Some of the data is removed before training begins. Then when training is done, the data that was removed can be used to test the performance of the learned model on “new” data.

This is the basic idea for a whole class of model evaluation methods called cross validation. The holdout method is the simplest kind of cross validation. The data set is separated into two sets, called the training set and the testing set.

However, its evaluation can have a high variance. The evaluation may depend heavily on which data points end up in the training set and which end up in the test set, and thus the evaluation may be significantly different depending on how the division is made.

K-fold cross validation is one way to improve over the holdout method. The data set is divided into k subsets, and the holdout method is repeated k times.

Each time, one of the k subsets is used as the test set and the other k-1 subsets are put together to form a training set. Then the average error across all k trials is computed (or any other measure of accuracy/error). The advantage of this method is that it matters less how the data gets divided.

Every data point gets to be in a test set exactly once, and gets to be in a training set k-1 times. The variance of the resulting estimate is reduced as k is increased. The disadvantage of this method is that the training algorithm has to be rerun from scratch k times, which means it takes k times as much computation to make an evaluation.

Leave-one-out cross validation is K-fold cross validation taken to its logical extreme, with K equal to N, the number of data points in the set.

That means that N separate times, the machine learning algo is trained on all the data except for one point and a prediction is made for that point. As before the average error is computed and used to evaluate the model.

The evaluation given by leave-one-out LOO cross validation error is good, but at first pass it seems very expensive to compute.

Fortunately, locally weighted learners can make LOO predictions just as easily as they make regular predictions.

###Code

Cross-validation typically takes K replicate samples of the data, each one using \(\frac{(K-1)}{K}\) of the data to build the model and the remaining \(\frac{1}{K}\) of the data to test the model in some way.

This is called a K-fold cross-validation. In addition, the random K-fold cross-validation does not split the data into a partition of K subsets, but takes K independent samples of size \(\frac{N*(K- 1)}{K}\) instead.

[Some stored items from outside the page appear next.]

-- ==== Sys2Proof/Machine/SchedCore.lean ====
section
/-! DEFINITION. Machine/SchedCore.lean: pipeline states and faults, the admission hold, stalls and resumes, frames completing
at egress, and cancels, as shared operations (chapters 8 and 9; R378 to R383). -/
namespace Sys2Proof.Machine

/-! ### Pipeline states (R229 to R232) -/

/-- Whether a pipeline state samples and runs its tiles (R609). -/
def runState (s : Nat) : Bool := s == 2 || s == 3 || s == 4

/-- Whether FRAME_RX channel c of port k is open (R551): the pipeline whose ingress is bound to it is LOADED, RUNNING or HOLDING, with
its tapes RELEASED. -/
def Device.rxOpen (d : Device) (k c : Nat) : Bool :=
  (List.range 64).any fun p => d.ingKind p == 3 && d.ingChan p == 64 * k + c && decide (1 ≤ d.pipeState p) &&
    decide (d.pipeState p ≤ 3) && d.rf (R.dad_TAPE_STATE (p / 16) (p % 16)) 0 2 == 0

/-- The channel of pipeline p closes (R551): the acknowledged frames in its buffer are discarded and counted, but for the flits left of
a frame that its adapter has begun to send; a frame partly received will be answered CLOSED. -/
def Device.rxFlush (d : Device) (p : Nat) : Device :=
  if d.ingKind p ≠ 3 then d
  else
    let k := d.ingChan p
    let l := d.sourceFlits p
    let keep := match (d.pipe p).srcOpen with
      | some (_ + 1) => (l.takeWhile fun f => !f.last).length + 1
      | _ => 0
    let gone := l.drop keep
    let d1 := (d.setSource p (l.take keep)).count (R.lwl_RX_FLUSHED (k / 64)) (gone.filter (·.last)).length
    let d2 := { d1 with edge := { d1.edge with srcAt := Store.del (64 + k) d1.edge.srcAt } }
    if (Store.get noFlits (d2.lw (k / 64)).part (k % 64)).isEmpty then d2
    else (d2.modLw (k / 64) fun x => { x with refuse := Store.set zeroN x.refuse (k % 64) 1 }).lwTouch (k / 64)

/-- A transition of pipeline p (R230): STATE, EVT_RAW.STATE_CHANGE with the other bits named, and the sampling interval (R610); at RUNNING the waiting
ADMIT entries are delivered again, marked PAST (R231). -/
def Device.setPipeStateEv (d : Device) (p s bits : Nat) : Device :=
  let cur := d.pipeState p
  let d0 := if runState cur && !runState s then d.closeInterval p true else d
  let d1a := ((d0.setF (R.sch_PIPE_STATE p) 0 3 s).evt (schPage p) (wd (2 ^ 24 + bits))).devSync
  let d1 := if 1 ≤ s ∧ s ≤ 3 then d1a else d1a.rxFlush p
  let d2 := if s = 2 ∧ !runState cur then
      { d1 with trace := { d1.trace with samp := Store.set samp0 d1.trace.samp p ⟨0, 0, true, (Store.get samp0 d1.trace.samp p).last⟩ } } else d1
  if s = 2 then
    d2.setEntries (d2.plb.entries.map fun e =>
      if e.wait && (d2.job e.job).any (fun j => j.pipe == p) then
        { e with wait := false, due := e.due.map fun u => { u with past := true, tick := d2.now.tick } }
      else e)
  else d2

/-- A transition of pipeline p that sets no other event. -/
def Device.setPipeState (d : Device) (p s : Nat) : Device := d.setPipeStateEv p s 0

/-- Whether the pipeline refuses jobs that reach the tracker or SCH (R232). -/
def refusesJobs (s : Nat) : Bool := s == 0 || s == 4 || s == 5 || s == 6

/-- RESUME of a HOLDING pipeline (R230, R257). -/
def Device.resumePipe (d : Device) (p : Nat) : Device :=
  let d1 := (d.setPipe p { d.pipe p with stallChans := [] }).setF (R.sch_SCHED_STATE p) 1 1 0
  d1.setPipeState p 2

/-- Every job of pipeline p not yet admitted completes CANCELLED (R232). -/
def Device.cancelUnadmitted (d : Device) (p : Nat) : Device :=
  d.forJobs (fun j => j.piped && j.pipe == p && (j.st == .ready || j.st == .staging || j.st == .posted ||
    (match j.st with | .retry _ => true | _ => false))) fun d j => d.finishNow j.id 0x02

/-! ### Pipeline faults (R237, R238) -/

/-- Whether a job is admitted and its result has not reached egress. -/
def Job.awaiting (j : Job) : Bool := j.piped && j.st == .admitted && j.done.isNone

/-- A pipeline fault with its cause and tile (R237, R238). -/
def Device.pipeFaultSet (d : Device) (p cause tile : Nat) : Device :=
  if d.pipeFault p then d
  else
    let d1 := ((((d.settle p).egrWaitEnd p).setF (R.sch_PIPE_STATE p) 8 1 1).setN (R.sch_FAULT_INFO p) (tile % 4096 + 65536 * cause)).evtBit
      (schPage p) 26
    let ids := (d1.jobs.filter fun j => j.pipe == p && j.awaiting).map (·.id)
    let oldest := (d1.pipe p).egrQ.head?
    let d2 := ids.foldl (fun d id =>
      let mis := cause == 2 && oldest == some id
      (d.modJob id fun x => { x with faulted := true, misaligned := mis }).finishNow id (if mis then 0x22 else 0x20)) d1
    d2.setPipe p { d2.pipe p with ingQ := [], egrQ := [], tokens := [], egrIn := [], openF := none }

/-- A pipeline fault that no block error reports: it enters the log with class FUNCTION (R595). -/
def Device.pipeFaultLog (d : Device) (p cause tile : Nat) : Device :=
  if d.pipeFault p then d else (d.pipeFaultSet p cause tile).faultOpen (schPage p) 1

/-! ### The admission hold (R255) -/

/-- Set or extend the admission hold. -/
def Device.setHold (d : Device) (p : Nat) : Device :=
  let d1 := d.setPipe p { d.pipe p with holdWin := some d.window }
  if d1.rf (R.sch_SCHED_STATE p) 0 1 = 1 then d1
  else (d1.setF (R.sch_SCHED_STATE p) 0 1 1).evtBit (schPage p) 19

/-- Clear it. -/
def Device.clearHold (d : Device) (p : Nat) : Device :=
  if d.rf (R.sch_SCHED_STATE p) 0 1 = 1 then (d.setF (R.sch_SCHED_STATE p) 0 1 0).evtBit (schPage p) 20 else d

/-! ### Completion of frames and late results (R249 to R254) -/

/-- A result that is complete and late acts by LATE_POLICY (R254). -/
def Device.lateDone (d : Device) (id : Nat) : Device :=
  match d.job id with
  | none => d
  | some j =>
    let p := j.pipe
    let policy := d.rf (R.sch_SCHED_CFG p) 0 2
    let trigs := d.rf (R.sch_SCHED_CFG p) 8 1 = 1 ∧ (j.emit = 1 ∨ j.emit = 2) ∧ policy ≠ 1 ∧ !j.cancelled ∧ !j.stalledRef
    let d1 := if policy = 1 then
        ((d.modJob id fun x => { x with dropped := true, egr := ⟨0, 0, 0⟩ }).count (R.sch_DROPPED_COUNT p) 1).evtBit (schPage p) 18
      else d
    let d2 := if trigs then
        let mask := BitVec.ofNat 16 (d1.rf (R.sch_TRIG_MASK p) 0 16)
        let outs := (maskBits mask).filter fun k => d1.trigOn k
        (d1.setPulses (outs.map (fun k => ⟨k, d1.now.tick + 8, d1.now.tick + 8, false, none, some id⟩) ++ d1.plb.pulses)).count
          (R.sch_LATE_TRIG_COUNT p) 1
      else d1
    let d3 := d2.release id
    if policy = 2 then d3.setHold p else d3

/-- A job is found late (R254): counted once, its RELEASE entry gone. -/
def Device.markLate (d : Device) (id due : Nat) : Device :=
  match d.job id with
  | none => d
  | some j =>
    let d1 := (d.modJob id fun x => { x with late := true, due := some due }).cancelJobEntries (· == id)
    let d2 := (d1.count (R.sch_LATE_COUNT j.pipe) 1).evtBit (schPage j.pipe) 17
    d2.setPipe j.pipe { d2.pipe j.pipe with lateWin := some d2.window }

/-- Remove the pulses of a job's result that have not begun (R88, R380). -/
def Device.unplaceJob (d : Device) (id : Nat) : Device := d.setPulses (d.plb.pulses.filter fun p => !(p.job == some id))

/-- A job completes CANCELLED with its margins 0 and its frame number kept (R380). -/
def Device.finishCancelled (d : Device) (id : Nat) : Device :=
  (d.modJob id fun x => { x with mc := 0, mp := 0 }).finishNow id 0x02

/-- A frame's LAST flit reached egress (R249, R250): the completion tick and position are noted; then the job is cancelled,
suppressed, released for a stall, late, or held with its RELEASE entry's trigger mask set. -/
def Device.frameDone (d : Device) (id : Nat) : Device :=
  match d.job id with
  | none => d
  | some j =>
    let p := j.pipe
    let d0 := d.settle p
    let d1 := d0.modJob id fun x => { x with
      done := some d0.now.tick, uDone := d0.chU j.pch, debits := addDebit x.debits 2 ((x.clip + 15) / 16) }
    if j.orphan || j.suppressed then d1.finish id (if j.cancelled then 0x02 else 0x3F) 0 false
    else if j.cancelled then d1.finishCancelled id
    else if j.stalledRef then d1.release id
    else if j.late then d1.lateDone id
    else match d1.plb.entries.find? fun e => e.kind == .release && e.job == id with
      | none => d1
      | some e =>
        match e.due with
        | some u => if u.tick < d1.now.tick then (d1.markLate id u.tick).lateDone id else d1
        | none =>
          let mask := if j.emit = 1 ∨ j.emit = 2 then BitVec.ofNat 16 (d1.rf (R.sch_TRIG_MASK p) 0 16) else 0
          let e1 := { e with mask := mask }
          let d2 := d1.setEntry e1
          match e1.pred with
          | some t => d2.placeEntry e1 t true
          | none => d2

/-! ### Stalled channels (R83, R257) -/

/-- The response of one pipeline to a channel that enters STALLED (R257). -/
def Device.stallPipe (d : Device) (c p : Nat) : Device :=
  let mine := fun (j : Job) => j.piped && j.pipe == p && j.pch == c
  let pendg := fun (e : EvEntry) => e.ch == c && (e.kind == .admission || e.kind == .release) && (d.job e.job).any mine
  if !d.plb.entries.any pendg then d
  else match d.rf (R.sch_SCHED_CFG p) 4 2 with
  | 1 =>
    if d.pipeState p = 2 then
      let d1 := (d.setPipe p { d.pipe p with stallChans := c :: (d.pipe p).stallChans }).setPipeState p 3
      (d1.setF (R.sch_SCHED_STATE p) 1 1 1).evtBit (schPage p) 22
    else if d.pipeState p = 3 ∧ d.rf (R.sch_SCHED_STATE p) 1 1 = 1 then
      d.setPipe p { d.pipe p with stallChans := c :: (d.pipe p).stallChans }
    else d
  | 2 =>
    let d1 := d.forJobs (fun j => mine j && d.plb.entries.any fun e => e.kind == .admission && e.job == j.id) fun d j =>
      (d.finishNow j.id 0x15).count (R.sch_STALLED_REF_COUNT p) 1
    d1.forJobs (fun j => mine j && j.st == .admitted && !j.stalledRef && j.isFrame) fun d j =>
      let d2 := ((d.modJob j.id fun x => { x with stalledRef := true, due := some d.now.tick }).cancelJobEntries (· == j.id)).unplaceJob j.id |>.count
        (R.sch_STALLED_REF_COUNT p) 1
      if j.done.isSome && !j.cancelled && !j.suppressed then d2.release j.id else d2
  | _ => d

/-- Every pipeline with an entry pending on the channel responds (R257). -/
def Device.onStall (d : Device) (c : Nat) : Device := (List.range 64).foldl (fun d p => d.stallPipe c p) d

/-- A channel that caused holds has resumed (R257). -/
def Device.onResume (d : Device) (c : Nat) : Device :=
  (List.range 64).foldl (fun d p =>
    let x := d.pipe p
    if d.rf (R.sch_SCHED_STATE p) 1 1 = 1 ∧ c ∈ x.stallChans then
      let rest := x.stallChans.filter fun k => !(k == c)
      let d1 := d.setPipe p { x with stallChans := rest }
      if rest.isEmpty && d1.pipeState p == 3 && !d1.pipeFault p then d1.resumePipe p else d1
    else d) d

/-- Perform `f`, then resume what waited for channel c if it left STALLED (R257). -/
def Device.withResume (d : Device) (c : Nat) (f : Device → Device) : Device :=
  let was := (d.ch c).st
  let d1 := f d
  if was = .stalled ∧ (d1.ch c).st ≠ .stalled then d1.onResume c else d1

/-- Channel c enters STALLED with the effects of R83 and R257. -/
def Device.enterStalled (d : Device) (c : Nat) : Device :=
  ((d.freeze c).count (R.plb_STALL_COUNT c) 1).evtBit (chPage c) 16 |>.onStall c

/-! ### Cancels (R378 to R380) -/

/-- Cancel a job that the tracker holds (R379, R380). -/
def Device.cancelJob (d : Device) (id : Nat) : Device :=
  match d.job id with
  | none => d
  | some j =>
    match j.st with
    | .completed => d.count R.qen_CANCEL_REJECTS 1
    | .writing => d.count R.qen_CANCEL_LATE 1
    | .admitted =>
      let d1 := d.modJob id fun x => { x with cancelled := true, egr := ⟨0, 0, 0⟩ }
      if j.isSwap then d1
      else
        let d2 := (d1.cancelJobEntries (· == id)).unplaceJob id
        if j.done.isSome then d2.finishCancelled id else d2
    | _ =>
      let d1 := d.finishNow id 0x02
      let x := d1.queue j.q
      if x.fence = some id then d1.setQueue j.q { x with fence := none } else d1

/-- Release and admission of admitted jobs are suppressed (R383, R324): an unadmitted job completes at once; an admitted one's
frame runs on and its tracker entry stays until it completes. -/
def Device.abandonJob (d : Device) (id status : Nat) (hdr : Bool) : Device :=
  match d.job id with
  | none => d
  | some j =>
    if j.st = .completed then (if j.peer.isSome then d.modJob id fun x => { x with peer := none } else d)
    else if j.st = .admitted ∧ j.done = none then
      let d1 := (d.cancelJobEntries (· == id)).unplaceJob id
      let d2 := if hdr then d1.writeHeader j status 0 else d1
      d2.modJob id fun x => { x with suppressed := true, orphan := true, status := status, egr := ⟨0, 0, 0⟩ }
    else d.finish id status 0 hdr

end Sys2Proof.Machine
end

Below there is a sample of how to do it SAS:


  %let K=5;
  %let rate=%sysevalf((&K-1)/&K);
  
  *Build model with all data;
  
  proc reg data=xv.sample1;
  model y=x1 x2 x3 x4 x5 x6 x7;
  run;

  *Generate the cross validation sample;
  proc surveyselect data=xv.sample1 out=cv seed=231258
  samprate=&rate outall reps=10;
  run;

  /* the variable selected is an automatic variable generatic by surveyselect.If selected is true then then new_y will get the value of y otherwise is missing */
   
  data cv;
  set cv;
   if selected then new y=y;
  run;

/* get predicted values for the missing new_y in each replicate */

 ods output ParameterEstimates=ParamEst;
  proc reg data=cv;
    model new_y=x1 x2 x3 x4 x5 x6 x7;
   by replicate;
   output out=out1(where=(new_y=.)) predicted=y_hat;
  run;

 /* summarise the results of the cross-validations */ 
  data out2;
  set out1;
   d=y-y_hat;
   absd=abs(d);
  run;

  proc summary data=out2;
  var d absd;
  output out=out3 std(d)=rmse mean(absd)=mae;
  run;

 /* Calculate the R2 */ 
 proc corr data=out2 pearson out=corr(where=( type ='CORR'));
  var y ;
  with y hat;
 run;

 data corr;
  set corr;
  Rsqrd=y**2;
 run;

The %LET statements at the top provide a computation of the sampling rate: for a K-fold cross-validation, we always want \(\frac{(K-1)}{K}\) of the data points in each replicate sample.

The %SYSEVALF() macro function lets us perform foating point calculations within the macro code.

The key feature of the PROC SURVEYSELECT statement is the OUTALL option. OUTALL tells the procedure to output all of the records from the input data set, but to mark the selected sample records.

The way it does this is with a new variable, SELECTED. SELECTED is 1 for the chosen records and 0 for the rest. So in each of the K replicates, all N records appear, with \(\frac{(K-1)}{K}\) of them with SELECTED.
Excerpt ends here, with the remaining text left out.